For example, when retrieving a content item in your views:

@using Umbraco.Cms.Core.Services
@inject IContentService _contentService

@{
 // Services access in your views :(
 var dontDoThis = _contentService.GetById(1234);
 
 // Content cache access in your views
 var doThis = Umbraco.Content(1234);
}

If you are using services in your views, you should figure out why this is being done and, in most cases, remove this logic.

Using Umbraco content items for volatile data

This is one of the anti-patterns that could have the most negative impact on your site's performance.

Umbraco content should not be used for volatile data. The Umbraco APIs, and the way Umbraco data is persisted, was not designed for this. When you need to store, write or track data that changes a lot, use a custom database table or another service. Do not use Umbraco content nodes for this.

Some examples of what not to do, and what to do instead:

What not to doAlternative

Hit counters to track the number of times your page has been viewed.

Use something like Google Analytics or a custom database table instead.

Creating new nodes for form submissions.

This should be stored in a custom database table.

Importing lots of data into Umbraco content nodes.

Import the data into custom database tables instead.

Processing during startup

Umbraco allows you to run some initialization code during startup by using UmbracoApplicationStartingNotification. This code can have a negative impact on the application startup process. This is especially true for Package developers as your code could end up impacting many websites.

In many cases, initialization code can be done lazily instead of eagerly. Instead of initialization everything you need as soon as the application starts, you could execute your initialization code only when it is required. This can be achieved in different ways, such as:

  • Using Lazy<T> and putting the initialization logic in its callback.

  • Putting logic in a property getter with a lock and setting a flag when it is processed.

  • Putting logic in a method with a lock and setting a flag when it is processed.

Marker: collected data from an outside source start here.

/-- The 4-bit immediate is a register value (40_manipulation.md R100). -/
theorem zextImm_lt_two_pow (imm : BitVec 4) {w : Nat} (hw : 4 ≤ w) : zextImm imm < 2 ^ w :=
  (zextImm_lt imm).trans_le (Nat.pow_le_pow_right Nat.two_pos hw)

/-- No instruction takes a value out of range. -/
theorem exec_keeps_wordsInRange {i : Instr} {t : State} (hW : 4 ≤ s.params.regBits) (hs : WordsInRange s)
    (h : exec i s = .next t) : WordsInRange t := by
  cases i <;> cases h
  case set sel imm => exact wordsInRange_advance (wordsInRange_writeD hs sel (zextImm_lt_two_pow imm hW))
  case mov sel n => exact wordsInRange_advance (wordsInRange_writeX hs n (hs.d sel))
  case get sel n => exact wordsInRange_advance (wordsInRange_writeD hs sel (hs.x n))
  case cmp sel n => exact wordsInRange_advance (wordsInRange_writeFlags hs hW _ _)
  case jmp disp => exact wordsInRange_takeBranch hs (wordsInRange_writeX hs 13 (truncW_lt _ _)) _
  case jie | jig =>
    split
    · exact wordsInRange_takeBranch hs hs _
    · exact wordsInRange_advance hs
  case calExit => exact wordsInRange_setStatus hs _
  case calAnd => exact wordsInRange_storeResult hs (Nat.and_lt_two_pow _ (hs.d 1))
  case calOr => exact wordsInRange_storeResult hs (Nat.or_lt_two_pow (hs.d 0) (hs.d 1))
  case calXor => exact wordsInRange_storeResult hs (Nat.xor_lt_two_pow (hs.d 0) (hs.d 1))
  case calNot => exact wordsInRange_storeResult hs (complementW_lt _ _)
  case calAdd | calInc => exact wordsInRange_storeSum hs _
  case calSub | calDec => exact wordsInRange_storeResult hs (truncW_lt _ _)
  case calPc => exact wordsInRange_advance (wordsInRange_writeX hs 13 (truncW_lt _ _))
  case calRet =>
    split
    · exact wordsInRange_advance (wordsInRange_setPc hs _)
    · exact wordsInRange_setPc hs _
  case calGeti => exact wordsInRange_exchangeInput hs
  case calPuti => exact wordsInRange_advance (wordsInRange_outWrite hs (hs.x 12))
  case calReserved13 | calReserved14 | calReserved16 => exact wordsInRange_raiseFault hs _

end Words

/-- No step changes the image or the parameters (10_state.md R37). -/
theorem step_keeps_image_params {s t : State} (h : step s = .next t) : t.image = s.image ∧ t.params = s.params := by
  obtain rfl | ⟨-, rfl⟩ | ⟨-, i, -, he⟩ | ⟨-, he⟩ := step_cases_exec h
  · exact ⟨rfl, rfl⟩
  · exact ⟨rfl, rfl⟩
  · obtain ⟨himage, hparams, -, -⟩ := exec_keeps_launch i s t he
    exact ⟨himage, hparams⟩
  · obtain ⟨himage, hparams, -, -⟩ := exec_keeps_launch .calGeti s t he
    exact ⟨himage, hparams⟩

theorem step_keeps_wordsInRange {s t : State} (hW : 4 ≤ s.params.regBits) (hs : WordsInRange s)
    (h : step s = .next t) : WordsInRange t := by
  obtain rfl | ⟨-, rfl⟩ | ⟨-, i, -, he⟩ | ⟨-, he⟩ := step_cases_exec h
  · exact wordsInRange_applyReset hs
  · exact wordsInRange_raiseFault hs _
  · exact exec_keeps_wordsInRange hW hs he
  · exact exec_keeps_wordsInRange hW hs he

/-! ### R0 (10_state.md R21) -/

/-- No instruction changes R0, in any state. -/
theorem exec_keeps_readX_zero {i : Instr} {s t : State} (h : exec i s = .next t) : readX t 0 = readX s 0 := by
  have hbranch : ∀ w target, readX w 0 = readX s 0 → readX (takeBranch s w target) 0 = readX s 0 := by
    intro w target hw
    obtain ⟨-, e⟩ | ⟨-, e⟩ := takeBranch_cases s w target <;> simp [e, hw]
  have hresult : ∀ (u : State) v, readX (storeResult u v) 0 = readX u 0 := by
    intro u v; simp [readX_storeResult]
  have hsum : ∀ sum, readX (storeSum s sum) 0 = readX s 0 := by
    intro sum
    obtain ⟨-, -, e⟩ | ⟨-, e⟩ := storeSum_cases s sum <;> simp [e, hresult]
  cases i <;> cases h
  case cmp => simp [readX_writeFlags]
  case jmp => exact hbranch _ _ (readX_writeX_zero s 13 _)
  case jie | jig =>
    split
    · exact hbranch _ _ rfl
    · rfl
  case calAdd | calInc => exact hsum _
  case calRet => split <;> rfl
  case calGeti =>
    obtain ⟨-, e⟩ | ⟨_, _, -, e⟩ | ⟨_, -, e⟩ := exchangeInput_cases s <;> simp [e, hresult]
  all_goals simp [hresult]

It is important to ensure that the initialization logic executes only once for the lifetime of the application, even when your app domain is restarted. If your initialization logic creates a database table that should only be executed one time, set a persistence flag. A persistence flag will indicate to your own logic that the initialization code has already been executed and does not need to be done again.

Rebuilding indexes

Rebuilding examine indexes can have a negative effect of the sites performance and is not a recommended practice. It is recommeded to ensure you are running the latest Umbraco and Examine versions if you are having trouble with out-of-sync index data.

The primary reasons your data will become out of sync are:

  • Old version of Umbraco.

  • Rebuilding indexes and restarting your app domain at the same time.

It is not recommended to rebuild your indexes unless you absolutely need to. If you need to do this often then it is advised to determine why and to try to resolve the underlying problem.

Performing lookups and logic in Examine events

There are a couple of well-known Examine events: TransformingIndexValues and DocumentWriting. Both of these events allow the developer to modify the data that is going into the Lucene index. We often see developers performing service lookups in these methods. For example, using IContentService.GetById(e.NodeId) inside of these events could cause an N + 1 problem. This is because these events are executed for every single document being indexed. If you are rebuilding an index, this will mean that this logic will fire for every single document and media item going into each index. That could mean a large number of lookups, which can negatively impact on the site's performance.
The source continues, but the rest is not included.